Monday, March 26, 2012

Encountering God

This past week, through the eyes and heart of Brian McLaren (Finding Our Way Again), we examined the first way that people of faith might interrupt their regularity and normalcy, challenging their faith to greater depths. That way is voluntary pilgrimage. It is an intentional choice to interrupt our normal family lives, and interrupt our normal orientations by seeking new, unknown places God will meet us. Places like Jerusalem, Mecca, Bethlehem, Rome, a retreat center, a youth camp, a conference, or a sabbatical in the mountains or desert southwest, etc. Whatever the voluntary pilgrimage that breaks with our normal patterns of life, it becomes for us a spiritual revival, a new birth, or a rite of literal passage.

A second way that people of faith interrupt regularity and normalcy is through fasting.
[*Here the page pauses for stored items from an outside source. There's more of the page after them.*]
/-- R253: while the counter runs, arming writes the program's length at once, shows the stack's last program as not done, and holds the arm bit for the
boundary. R249, R250: an armed program whose channel computes and whose DBR is on starts where its raw window starts, or as soon after as it can, when
its words lie in crown SRAM, spell legal segments of the window's channel that fit it, and its output region holds the results; a program of no words
ends as MALFORMED, counted, with event 3. A running program ends with its last segment: its records stand at the output address (outside code and
booking regions, R321), its segments and the corrections of its DIBBERs are counted, and it ends OK. The model's own readings and choices in it:
assumptions 8, 55, 96, 103, 104, 105. -/
def Obligations.RawProgramsArmRunAndEnd : Prop :=
  ∀ (n : Nat) (s : State), n < 8 →
    (s.ok → SMap.rises s.rwt 0 = true → s.time.running = true → ∀ words, words < 4096 → ∃ t, exec (.dbrRawArm n words) s = .next t
      ∧ t.fld (Reg.DBR_RAW_CTL n) 11 0 = words ∧ t.bit (Reg.DBR_RAW_CTL n) 16 = s.bit (Reg.DBR_RAW_CTL n) 16
      ∧ bitOf (t.pendWord (Reg.DBR_RAW_CTL n)) 16 = true ∧ t.bit (Reg.DBR_RAW_STAT n) 20 = false)
    ∧ (∀ w, s.tpl.pims.find? (fun w => w.raw && w.stack == n) = some w → s.bit (Reg.DBR_RAW_CTL n) 16 = true → (s.dbr n).raw = none → s.time.cc < 2 * w.hi → chanPim s n w.pc = true → s.up .dbr n = true →
      (∀ words base out x runs, words = s.fld (Reg.DBR_RAW_CTL n) 11 0 → base = s.rg64 (Reg.DBR_RAW_PROG_LO n) → out = s.rg64 (Reg.DBR_RAW_OUT_LO n) →
        x = rawParse s n words words 0 {} → rawPlace s n w.lo w.hi x.segs (max w.lo (ceilDiv (s.ccTo (2 * w.lo)).time.cc 2)) [] = (runs, true) →
        1 ≤ words → base % 8 = 0 → inSram base = true → base + 8 * words ≤ crownEnd → x.bad = false → x.cur = none → (∀ g ∈ x.segs, g.pc = w.pc) →
        out % 32 = 0 → inSram out = true → out + runs.foldl (fun a r => a + rawBytes r.seg) 0 ≤ crownEnd →
        exec (.rawProgramStart n) s = .next ((s.ccTo (2 * w.lo)).setDbr n { s.dbr n with raw := some runs, rawDone := x.done }))
      ∧ (s.fld (Reg.DBR_RAW_CTL n) 11 0 = 0 → exec (.rawProgramStart n) s =
        .next (rawEnd (event0 ((s.ccTo (2 * w.lo)).count (Reg.DBR_REFUSED n)) .dbr n 3) n stMALFORMED 0)))
    ∧ (∀ runs addr c, (s.dbr n).raw = some runs → s.clocksStopped = false →
      ∃ u recs, exec (.rawProgramDone n [] ⟨addr, c⟩) s = .next (rawEnd (u.countBy (Reg.DBR_SEGS n) runs.length) n stOK (s.dbr n).rawDone)
      ∧ u = (fenCorr (s.ccTo (2 * runs.foldl (fun a r => max a (r.start + segLength r.seg)) 0)) n 0 c).putBytes (s.rg64 (Reg.DBR_RAW_OUT_LO n)) recs
      ∧ recs = (runs.flatMap fun r => segExits s n r.seg).zipIdx.flatMap fun x => x.1.2.flatMap (rawRecord s x.1.1 false))
    ∧ (SMap.rises s.dbrs 0 = true → ∀ status done, (rawEnd s n status done).dbr n = { s.dbr n with raw := none, rawDone := 0 })

/-- R289: a start of an idle or halted channel of an engine that is on makes it fetch the descriptor at its head; a start of a channel under way counts
only if the channel comes to rest in the same core cycle (the model notes when it was written, log 56), and nothing starts while the engine is off.
R284, R289: a fetched descriptor outside 64-byte alignment or crown SRAM and peat halts the channel as MALFORMED, an uncorrectable one as CRC; one
that fails its checks is written back with its status; a good one runs. R291: an abort of a fetching channel is remembered, an abort of a resting one
does nothing. R292: a write of the partition block stops each running channel that it names, and nothing else where none runs. R293, R296: in a
running channel the unread burst of a slot, once its memory has served it, takes its bytes, or ends the descriptor with CRC where the read was
uncorrectable; the burst of a slot with its bytes, once served, stores them at its destination (outside code and booking regions, R321) and ends.
R287: the oldest record of a feed goes to the running descriptor of that feed, is dropped where none takes it, and is counted as dropped with event 5
where two bursts already wait; without a record nothing changes. The model's own readings and choices in it: assumptions 56, 142. -/
def Obligations.TrowelChannelsRunTheirDescriptors : Prop :=
  (∀ (e c : Nat) (s : State) (t : TrwCh), e < 4 → c < 8 → t = s.trwCh e c →
    (s.up .trw e = true → (t.st = .idle ∨ t.st = .halted) →
      exec (.trwStart e c) s = .next (trwPut s e c { st := .fetch, addr := s.rg64 (Reg.TRW_CH_HEAD_LO e c), d := t.d }))
    ∧ (s.up .trw e = true → (t.st = .fetch ∨ t.st = .run) → exec (.trwStart e c) s = .next (s.setTrwCh e c { t with startAt := s.time.up + 1 }))
    ∧ (s.up .trw e = false → exec (.trwStart e c) s = .next s)
    ∧ (t.st = .fetch →
      (t.addr % 64 ≠ 0 ∨ inSram t.addr = false → ∀ bad, exec (.descriptorFetch e c bad) s =
        .next (trwHalt (s.setFld (Reg.TRW_CH_STAT e c) 15 8 stMALFORMED) e c stMALFORMED))
      ∧ (t.addr % 64 = 0 → inSram t.addr = true →
        exec (.descriptorFetch e c true) s = .next (trwHalt ((uncorr s t.addr).setFld (Reg.TRW_CH_STAT e c) 15 8 stCRC) e c stCRC)
        ∧ (∀ d, d = descAt s t.addr →
          (descCheck s e d ≠ stOK → exec (.descriptorFetch e c false) s = .next (trwWriteBack (trwPut s e c { t with d := d }) e c (descCheck s e d)))
          ∧ (descCheck s e d = stOK → t.abort = true → exec (.descriptorFetch e c false) s = .next (trwWriteBack (trwPut s e c { t with d := d }) e c stCANCELLED))
          ∧ (descCheck s e d = stOK → t.abort = false → exec (.descriptorFetch e c false) s =
              .next (trwSettle (trwIssue (trwPut (trwPut s e c { t with d := d }) e c { t with d := d, st := .run }) e c 2) e c))))
      ∧ exec (.trwAbort e c) s = .next (s.setTrwCh e c { t with abort := true }))
    ∧ ((t.st = .idle ∨ t.st = .halted) → exec (.trwAbort e c) s = .next s ∧ ∀ bad, exec (.descriptorFetch e c bad) s = .next s)
    ∧ (t.st = .run → exec (.trwAbort e c) s = .next (trwStop s e c stCANCELLED))
    ∧ (∀ parts, (∀ k, (s.trwCh e k).st ≠ .run) → exec (.trwPblockWrite e parts) s = .next (s.setRg64 (Reg.TRW_PBLOCK_LO e) parts))
    ∧ (∀ parts, exec (.trwPblockWrite e parts) s = .next (trwBlock (s.setRg64 (Reg.TRW_PBLOCK_LO e) parts) e)))
  ∧ ((∀ (e c k : Nat) (s : State) (t : TrwCh) (b : Burst), e < 4 → c < 8 → t = s.trwCh e c → t.st = .run →
    (∀ a, a = t.d.srcAt b.off → t.bursts.find? (fun b => b.slot == k && b.data.isNone) = some b → inNvme a = false →
      memWaiting s a (readSrc e c k) = 0 →
      exec (.trwBurstReadDone e ⟨c, k⟩ false) s =
        .next (trwShow (burstArrive (memRelease s a (readSrc e c k)) e c b.off ((memRelease s a (readSrc e c k)).readBytes a b.len)) e c)
      ∧ exec (.trwBurstReadDone e ⟨c, k⟩ true) s =
        .next (burstEnd (fault (memUncorr (memRelease s a (readSrc e c k)) a 3) .trw e 0x38 none (t.addr % 2 ^ 32) c) e c b.off (some stCRC)))
    ∧ (∀ a bs, a = t.d.dstAt b.off → t.bursts.find? (fun b => b.slot == k && b.data.isSome) = some b → b.data = some bs → inNvme a = false →
      memWaiting s a (writeSrc e c k) = 0 →
      exec (.trwBurstWriteDone e ⟨c, k⟩) s =
        .next (burstEnd (pathsWritten (memRelease s a (writeSrc e c k))
          (bs.zipIdx.foldl (fun u x => u.putByte (t.d.dstAt (b.off + x.2)) x.1) (memRelease s a (writeSrc e c k))) a bs.length) e c b.off none)))
  ∧ (∀ (r : Nat) (s : State), r < 8 →
    (SMap.get s.feeds [] r = [] → exec (.feedRecord r) s = .next s)
    ∧ (∀ rec rest u, SMap.get s.feeds [] r = rec :: rest → u = { s with feeds := SMap.set s.feeds [] r rest } →
      (feedChannel u (r + 1) = none → exec (.feedRecord r) s = .next u)
      ∧ (∀ e c t, e < 4 → c < 8 → feedChannel u (r + 1) = some (8 * e + c) → t = u.trwCh e c → trwAllIssued t = false →
        (2 ≤ t.bursts.length → exec (.feedRecord r) s = .next (event0 (u.count (Reg.TRW_FEEDDROP e)) .trw e 5))
        ∧ (∀ n, t.bursts.length < 2 → n = (if t.d.len = 0 then 16 else min 16 (t.d.len - t.issued)) → exec (.feedRecord r) s =
          .next (burstArrive (u.setTrwCh e c { t with issued := t.issued + n, bursts := t.bursts ++ [⟨t.issued, n, none, t.freeSlot⟩] }) e c t.issued (rec.take n)))))))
What is more normal and regular for us than eating three meals a day? What is more habitual and routine than our personal or social customs of coffee and toast, sandwich and soft drink, meat and potatoes, rice and beans? To forgo normal eating - whether through a complete fast or through a partial fast - becomes a kind of dietary pilgrimage, a way of making sure we have not let the rhythms of the everyday put us to sleep, a way to make sure that our habits have not become addictions, that our kitchens have not become prisons. Whatever the reason and whatever the occasion, fasting is an exercise in extraordinary intentionality. Fasting requires self-control and so defies the self-indulgence of gluttony, lust, and greed. Like pilgrimage, it helps us to appreciate precious, mundane things we so easily take for granted - a sandwich, a mug of hot chocolate, our own beds, our front doors or gardens.

Personal Encounter
  • Imagine the world in one thousand years, in the thirty-first century, following two scenarios: one in which these first two ancient spiritual practices have been forgotten for a thousand years, and one in which they have been revitalized and followed. What would these two worlds be like?
  • Read and examine Isaiah 58 for an even deeper perspective on fasting, and the fruits of extraordinary spiritual intentionality.